Jean Meyer
¡El rey ha muerto!, ¡viva el rey!

Hassan II, sultán de Marruecos de 1961 a 1999, decimoseptimo soberano de la dinastía alauí, trigésimoquinto descendiente del profeta Mahoma, acaba de morir a los 70 años, dejando el trono a su hijo de 36 años, Mohamed VI. Marruecos está lejos de México y sin embargo... la España morisca, tan presente en nuestro país, le debe mucho. Comparto la emoción de los millones de marroquíes que vinieron a brindar un último homenaje a su rey; no sólo porque tengo una prima, una nuera, sobrinos marroquíes, sino porque sé que ellos, como toda su nación, se sienten directamente afectados y que su duelo es también un asunto de familia. Hace menos de tres semanas el rey asistía en París, al lado del presidente francés, al tradicional desfile militar del 14 de julio y, al lado de las tropas francesas, marchaba un contingente marroquí. Fue un gran momento para el orgullo nacional.

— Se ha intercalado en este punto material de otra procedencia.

-- ==== Sys2Proof/Machine/Resolve.lean ====
section
/-!
DEFINITION. Sys2Proof/Machine/Resolve.lean: the spreading unit, resolution, and the copies to hosts and mirror sessions
(10_parser.md, 11_traverses.md).
Readings and choices (notes/assumptions): DEDUCED 46, 49.
-/
namespace Sys2Proof.Machine

/-! ## Spreading (R331 to R333) -/

/-- What the spreading unit makes of a target. -/
inductive Spread where
  | lp (n : Nat)
  | ecmpEmpty
  | lagEmpty
deriving DecidableEq, Repr

/-- A LAG resolves to one of its active members (R333). -/
def State.spreadLag (s : State) (t lag h : Nat) : Spread :=
  let act := s.lagActive t lag s.lpIsUp
  if Word.bit (s.prsWord t 0 spLagGroup lag 0) 47 && !act.isEmpty then
    .lp (Word.bits (s.prsWord t 0 spLagMember (64 * lag + act.getD (h % 2 ^ 16 * act.length / 2 ^ 16) 0) 0) 36 10)
  else .lagEmpty

/-- What ECMP member entry `i` leads to, where it is usable. -/
def State.ecmpMember (s : State) (t i h : Nat) : Option Nat :=
  let e := s.prsWord t 0 spEcmpMember i 0
  let n := Word.bits e 36 10
  if !Word.bit e 47 then none
  else if Word.bit e 46 then
    match s.spreadLag t n h with
    | .lp l => some l
    | _ => none
  else if s.lpIsUp n then some n
  else none

/-- A 16-bit value rotated left. -/
def rotl16 (v r : Nat) : Nat := (v * 2 ^ r % 2 ^ 16) + v / 2 ^ (16 - r)

/-- An ECMP group resolves to the first usable member from the one that the hash names (R332). -/
def State.spreadEcmp (s : State) (t g h : Nat) : Spread :=
  let e := s.prsWord t 0 spEcmpGroup g 0
  let n := Word.bits e 20 9
  let base := Word.bits e 29 14
  let first := rotl16 (h / 2 ^ 16) (Word.bits e 43 4) * n / 2 ^ 16
  if Word.bit e 47 then
    match (List.range n).findSome? (fun j => s.ecmpMember t (base + (first + j) % n) h) with
    | some l => .lp l
    | none => .ecmpEmpty
  else .ecmpEmpty

/-! ## Copies to hosts (R361) -/

/-- Page and slot of DMA ring `ring` of port `h` (R83), and the function that owns it. -/
def ringPage (h ring : Nat) : Page := Page.dmq (18 * h + ring / 32)
def ringSlot (ring : Nat) : Nat := ring % 32
def ringFn (h ring : Nat) : Nat := if ring < 64 then 128 * h else 128 * h + (ring - 64) / 4 + 1
def State.ringFld (s : State) (h ring : Nat) (f : Fld) : Nat := s.fld (ringPage h ring) f (ringSlot ring)

/-- A drop at a ring (R87, R89). -/
def State.ringDrop (s : State) (h ring : Nat) : State := s.count (ringPage h ring) DMQ.RING_DROP 1 (ringSlot ring)

/-- A copy of packet `id` with these bytes for a ring: judged under R106 and R103, dropped where the ring is disabled or transmits
(R89), else on its way; its trace record is that of point 21 (R582). -/
def State.hostCopy (s : State) (t id h ring reason trunc : Nat) (bytes : List Byte) : State :=
  let x := s.pkt id
  let rec21 (s : State) (out : Nat) : State := s.trace t x { point := 21, info := out * 2 ^ 14, dropped := out == 3 }
  if 572 ≤ ring then s
  else
    let u := s.useResource x.phvParcel (s.ringFld h ring DMQ.RING_CFG_PARCEL) .copyHost
    match u.1 with
    | none => rec21 u.2 3
    | some p =>
      match u.2.takeCopyToken p with
      | none => rec21 ((u.2.parcelCount p 0x038 1).quotaHit p) 3
      | some s1 =>
        if s1.ringFld h ring DMQ.RING_CFG_ENABLE = 0 ∨ s1.ringFld h ring DMQ.RING_CFG_DIR = 1 then rec21 (s1.ringDrop h ring) 3
        else
          let c : HostCopy :=
            { ring := 1024 * h + ring, reason := reason, bytes := if trunc = 0 then bytes else bytes.take (trunc * 64),
              lp := x.ingressLp, parcel := p, tc := x.effTc, ts := x.ts, src := id + 1, chain := x.chain }
          let s2 : State := { s1 with hostCopies := s1.hostCopies ++ [c] }
          let s3 := if x.chain = 0 then s2
            else s2.setChain (x.chain - 1) { s2.chainOf (x.chain - 1) with dma := (s2.chainOf (x.chain - 1)).dma + 1 }
          rec21 (s3.survey 11 { parcel := some p, fn := some (ringFn h ring), tc := some x.effTc, addr := some ring }) 0

/-- The copy that word 184 asks for. -/
def State.copyToHost (s : State) (t id : Nat) : State :=
  let x := s.pkt id
  if x.bit 184 47 then
    (s.count (Page.res t) RES.C_COPIES).hostCopy t id (x.bits 184 38 1) (x.bits 184 28 10) (x.bits 184 39 8) (x.bits 184 16 12)
      x.bytes
  else s

/-! ## Mirror copies -/

/-- The sessions of word 185, each once, in slot order. -/
def Pkt.sessions (x : Pkt) : List Nat :=
  ((List.range 4).filterMap (fun j => if x.bit 185 (44 + j) then some (x.bits 185 (36 - 8 * j) 8) else none)).eraseDups

/-- The words that the bridge carries on (R343): 168 to 191, and those of the traverse's mask. -/
def State.bridgeMask (s : State) (t : Nat) : Nat :=
  ((List.range 4).foldl (fun v i => v + (s.reg (Page.trv t) TRV.BRIDGE_MASK i).toNat * 2 ^ (48 * i)) 0) % 2 ^ 168

def keepBridged (mask : Nat) (w : Tab Word) : Tab Word := w.filter (fun e => decide (168 ≤ e.1) || Nat.bitAt mask e.1)

/-- One copy for each session goes to admission; `place`: its place in replication order. -/
def State.mirrorCopies (s : State) (t id : Nat) : State :=
  let x := s.pkt id
  x.sessions.foldl (fun s n =>
    let y := { x with stage := .admission, kind := 2, fwdKind := 0, fwdIndex := n, copyIx := 1, src := id + 1, learns := [], shim := none, chain := 0,
                      desc := false, tc := x.effTc, parcel := x.phvParcel, mask := s.bridgeMask t,
                      phv := keepBridged (s.bridgeMask t) x.phv }
    ((s.newPkt y).count (Page.res t) RES.C_MIRRORS).survey 12 { parcel := some x.phvParcel, tc := some x.effTc, addr := some n }) s

/-! ## Resolution (R359, R360) -/

/-- The disposition of a packet: forwarded, or dropped with a code. -/
def Pkt.disposition (x : Pkt) : Option Nat :=
  let kind := x.bits 183 36 3
  let i := x.bits 183 16 20
  if x.bit 183 47 then some (x.bits 183 40 7)
  else if !x.bit 183 39 then some 125
  else if 5 ≤ kind then some 124
  else if (kind = 0 ∧ 768 ≤ i) ∨ (kind = 1 ∧ 16384 ≤ i) ∨ (kind = 2 ∧ 1024 ≤ i) ∨ (kind = 3 ∧ 1024 ≤ i) ∨ (kind = 4 ∧ 256 ≤ i) then
    some 123
  else none

/-- The original's way on after its disposition `drop`: a sequenced frame is recorded in its restore context, dropped or not
(R437); any other is dropped or goes to admission. -/
def State.sendOn (s : State) (t id : Nat) (drop : Option Nat) : State :=
  let x := s.pkt id
  let mask := s.bridgeMask t
  let y := { x with
    fwdKind := x.bits 183 36 3, fwdIndex := x.bits 183 16 20, tc := x.effTc, parcel := x.phvParcel, src := id + 1, learns := [],
    mask := mask, phv := keepBridged mask x.phv, dead := drop.isSome, kind := if x.bits 183 36 3 = 1 then 1 else 0 }
  match x.shim with
  | some _ => s.tick.setPkt id { y with stage := .restore, ord := s.nextPkt }
  | none => if drop.isSome then s.dropPkt id else s.setPkt id { y with stage := .admission }

/-- The packet's learn requests leave (R413). -/
def State.submitLearns (s : State) (t : Nat) (x : Pkt) : State := x.learns.foldl (fun s l => s.learnRequest t l) s

/-- A packet at resolution. -/
def State.resolve (s : State) (t id : Nat) (flowBad : Bool) : State :=
  let x := s.pkt id
  let p := Page.res t
  let a : EvAttr := { parcel := some x.phvParcel, tc := some x.effTc, addr := some x.ingressLp }
  let drop := x.disposition
  let s1 := (s.survey 1 a).survey 2 a x.frameLen
  let s2 := match drop with
    | none => s1.count p RES.C_FORWARDED
    | some c =>
      let s2 := (s1.count p RES.C_DROPS_IN 1 c).survey 5 { a with addr := some c }
      if x.bit 183 47 then s2
      else if c = 125 then s2.raise p RES.S_NO_DISPOSITION
      else s2.raise p RES.S_BAD_TARGET
  let s3 := s2.submitLearns t x
  let s4 := (s3.flowUpdate t x drop flowBad).trace t x
    { point := 20, lp := x.ingressLp, disp := (x.word 183).toNat, dropped := drop.isSome }
  ((s4.copyToHost t id).mirrorCopies t id).sendOn t id drop

/-- The spreading unit replaces an ECMP or LAG target; a group without a usable member drops the packet, which still learns (R413). -/
def State.spread (s : State) (t id : Nat) (flowBad : Bool) : State :=
  let x := s.pkt id
  let kind := x.bits 183 36 3
  if x.disposition.isNone && (kind == 3 || kind == 4) then
    let i := x.bits 183 16 20
    match if kind = 3 then s.spreadEcmp t i x.flowHash else s.spreadLag t i x.flowHash with
    | .lp n => (s.setPkt id ((x.setBits 183 36 3 0).setBits 183 16 20 n)).resolve t id flowBad
    | .ecmpEmpty => (((s.submitLearns t x).count (Page.prs t) PRS.C_ECMP_DROPS).raise (Page.prs t) PRS.S_ECMP_EMPTY).dropPkt id
    | .lagEmpty => (((s.submitLearns t x).count (Page.prs t) PRS.C_LAG_DROPS).raise (Page.prs t) PRS.S_LAG_EMPTY).dropPkt id
  else s.resolve t id flowBad

/-- RESOLUTION of the oldest packet of its traverse; `parity`: the PHV fails its check (R369); `flowBad`: its cached flow record has
an uncorrectable error (R576). -/
def execResolution (id : Nat) (parity flowBad : Bool) (s : State) : Result :=
  answer (
    let x := s.pkt id
    let t := x.trav
    if x.stage = .resolve ∧ s.isFirst x ∧ s.travIssues t then
      if parity then
        (((s.count (Page.res t) RES.C_PHV_PARITY).raise (Page.res t) RES.S_PHV_PARITY).trace t x
          { point := 20, lp := x.ingressLp, disp := (x.word 183).toNat, dropped := true }).checkDrop t id 120 false
      else s.spread t id flowBad
    else s)

end Sys2Proof.Machine
end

Al sultán la gente lo consideraba como el padre de la nación, no de manera tradicional, fanática e irreflexiva, sino porque se había ganado ese sitio a lo largo de los años. Los soberanos que han sabido conservar su trono durante tantos años --no hablo de los déspotas-- son muy escasos. Hassan II en eso se parece al recién desaparecido rey Hussein de Jordania. Que no al destronado sha de Irán. Como Hussein tuvo que enfrentar, en la primera mitad de su largo reinado, retos muy difíciles, levantamientos, complots, atentados a los cuales escapó de manera tan milagrosa que no cabe duda que tenía la famosa baraka, es decir, la suerte a su favor. Como el primero, después de derrotar con mano dura, muy dura, a sus adversarios, supo manifestar un notable genio político, tanto en política interior como en las relaciones internacionales.

Soberano absoluto, como su padre y sus antepasados, más cercano de Luis XIV que de la reina Isabel o del rey Juan Carlos (quien dice de él que fue su hermano mayor), ha orientado Marruecos hacia la democracia moderna. Deja instalado un Congreso, elegido democráticamente, con un gobierno dirigido por un socialista de la oposición. Ha vaciado las cárceles antes llenas de presos políticos, hasta ha dispuesto el pago de compensaciones económicas para los ex detenidos, para las familias de los muertos en terribles calabozos y de los desaparecidos. En la interminable lista de violadores de los derechos humanos, que sobran en Africa y en el mundo árabe, Marruecos era ``sólo un infractor moderado'', como lo reconoce Robert Fisk, nada amigo de ese rey que llama ``un europeo honorario''.

A diferencia del sha, supo modernizar su país sin ofenderlo en sus tradiciones y en su fe; claro, tenía a su favor descender del profeta y pertenecer a una dinastía milenaria, mientras que el sha era el hijo de un militar golpista; eso no le quita el mérito de haberse mantenido en su papel de ``comendador de los creyentes'', lo que le ahorró a Marruecos la terrible prueba del fundamentalismo, del integrismo religioso y político. Demostró al mundo que existe un Islam moderno que concilia tradición y progreso, ciencia y fe. No ha reprimido el integrismo a la manera turca, sino que le segó la hierba bajo los pies. Por lo mismo, los importantes y numerosos movimientos islamistas del país no predican la violencia.

Finalmente, a su haber queda la protección de los judíos marroquíes --vieja tradición de la monarquía-- y el papel decisivo que tuvo en las negociaciones secretas, en Marruecos, entre israelíes y palestinos. Conozco los grandes, muy grandes problemas sociales del país, pero hoy es el momento de recordar el valor, la inteligencia, la imaginación política y diplomática de Hassan II. Nuestros hombres políticos deberían seguir su ejemplo, imitar su evolución.